Addictions
10 Pages 2552 Words
hroughout history, the prevailing attitude toward addiction has been one of disapproval, even repugnance. Addiction was seen as a personal failing, one that resulted from moral weakness and a lack of discipline. At best, addiction was a bad habit, at worst, a sin.
Although addiction has not entirely lost its stigma, an increasing body of scientific research has improved people’s understanding of and sympathy for the problem. One major development in addiction research is the theory that addiction is primarily a biological phenomenon. As Alan I. Leshner, director of the National Institute on Drug Abuse, puts it, addiction is “literally a disease of the brain.”

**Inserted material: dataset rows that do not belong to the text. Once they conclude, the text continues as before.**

/-! ### The statements -/

/-- Settles O53: a tick consumes a pending skip before it executes, so the flag after it is what the instruction wrote. -/
theorem skipFlagIsSetOnlyBySixInstructions : Obligations.SkipFlagIsSetOnlyBySixInstructions := by
  refine ⟨fun s t ht => ?steps, fun i s b => ?reads⟩
  case reads =>
    obtain ⟨t, ht⟩ := exec_next i s
    exact ⟨t, ht, exec_with_skip ht b⟩
  case steps =>
    cases step_outcome ht with
    | @executed a i _ hfetch hexec =>
      obtain ⟨hop, hfault, hwait, -⟩ := hfetch.1
      refine ⟨fun _ hset => ⟨a, i, hfetch, ?_⟩, fun _ _ => .inr ⟨hop, hfault, hwait⟩⟩
      exact (exec_skip hexec).resolve_left fun hsame => nomatch hset.symm.trans hsame
    | fetchFault hop hfault hwait => exact ⟨fun _ hset => (nomatch hset), fun _ _ => .inr ⟨hop, hfault, hwait⟩⟩
    | reset _ hop hlength => exact ⟨fun _ hset => (nomatch hset), fun _ _ => .inl (resets_of_reset hop hlength)⟩
    | _ => exact ⟨fun hclear hset => (nomatch hclear.symm.trans hset), fun hset hclear => nomatch hset.symm.trans hclear⟩

/-- Settles O55: no execute step but those listed writes a timer, and one that neither reads nor writes it runs alike
whatever it holds. -/
theorem timersAreReadAndWrittenOnlyAsListed : Obligations.TimersAreReadAndWrittenOnlyAsListed := by
  refine ⟨fun x s => ⟨exec_setDelayTimer s x, exec_setSoundTimer s x, _, exec_readDelayTimer s x, getV_setV_self s x _⟩,
    fun i s => ?reads, fun s t ht hreset htick => ?writes, fun s t ht htick => ?counts⟩
  case reads =>
    obtain ⟨t, ht⟩ := exec_next i s
    exact ⟨t, ht, fun b => exec_with_dt ht b, fun b => exec_with_st ht b⟩
  case writes =>
    cases step_outcome ht with
    | @executed a _ _ hfetch hexec =>
      refine ⟨fun hno => (exec_dt hexec).resolve_right ?_, fun hno => (exec_st hexec).resolve_right ?_⟩
      · rintro ⟨x, rfl⟩
        exact hno a x hfetch
      · rintro ⟨x, rfl⟩
        exact hno a x hfetch
    | timerTick hop => exact absurd hop htick
    | reset _ hop hlength => exact absurd (resets_of_reset hop hlength) hreset
    | _ => exact ⟨fun _ => rfl, fun _ => rfl⟩
  case counts =>
    rw [step_eq, htick] at ht
    cases ht
    exact ⟨toNat_timer s.dt, toNat_timer s.st⟩

end Sys2Proof
end

section
/-! SUPPORT. Two execute steps that start with different registers, where the registers the instruction reads agree (10_state.md
R28): the two next states differ in registers alone, and not in those the instruction writes. -/

namespace Sys2Proof

open Sys2Proof.Machine Sys2Proof.Safety

/-- The engine with its register file replaced. -/
def withRegs (v : Vector Byte 16) (s : State) : State := { s with v := v }

theorem unseen_withRegs (v : Vector Byte 16) : Unseen (withRegs v) where
  index _ := rfl
  stack _ := rfl
  params _ := rfl
  raiseExec _ _ _ := rfl
  stackPc _ _ _ := rfl
  writeByte _ _ _ := rfl

/-- The two states differ in registers alone, and agree on those `i` writes unless it faults. -/
def AgreeOnWritten (i : Instr) (t t' : State) : Prop :=
  t' = { t with v := t'.v } ∧ (t.fault = none → ∀ z, writesV i z = true → t'.getV z = t.getV z)

section
variable (s : State) (v : Vector Byte 16) {i : Instr}

/-! ### One lemma for each shared shape of effect -/

theorem agreeOnWritten_of_writes_none {t t' : State} (hframe : t' = { t with v := t'.v })
    (hi : ∀ z, writesV i z = false) : AgreeOnWritten i t t' :=
  ⟨hframe, fun _ z hz => by simp [hi] at hz⟩

theorem agreeOnWritten_setV {x : Nibble} {b b' : Byte} (hb : b' = b) (hi : ∀ z, writesV i z = true → z = x) :
    AgreeOnWritten i (s.setV x b) ((withRegs v s).setV x b') := by
  refine ⟨rfl, fun _ z hz => ?_⟩
  rw [hi z hz, getV_setV_self, getV_setV_self, hb]

theorem agreeOnWritten_setFlagResult {x : Nibble} {f f' r r' : Byte} (hf : f' = f) (hr : r' = r)
    (hi : ∀ z, writesV i z = true → z = x ∨ z = vF) :
    AgreeOnWritten i (s.setFlagResult x f r) ((withRegs v s).setFlagResult x f' r') := by
  refine ⟨rfl, fun _ z hz => ?_⟩
  rw [State.getV_setFlagResult, State.getV_setFlagResult, hf, hr]
  obtain rfl | rfl := hi z hz
  · rw [if_pos rfl, if_pos rfl]
  · simp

For years, addiction researchers have asserted that alcoholism has a genetic basis. According to John Crabbe, a researcher at Oregon Health Sciences University and the Veterans Affairs Medical Center, “Alcohol dependence in humans is clearly influenced by genes as well as environmental factors. There is clearly an increased risk for severe alcohol-related problems in children of alcoholics, . . . even if they have been raised without knowledge of their biological parents’ problems.” While studies seem to support the view that alcoholism is genetic, identifying the specific genes that lead to an increased risk of alcoholism has been a laborious task, since humans express more than one hundred thousand genes. However, in 1997, researchers at the Portland Alcohol Center announced that they had mapped three gene regions in mice that influence susceptibility to physical dependence on alcohol—information that they believe could lead to the development of new treatments for alcoholics.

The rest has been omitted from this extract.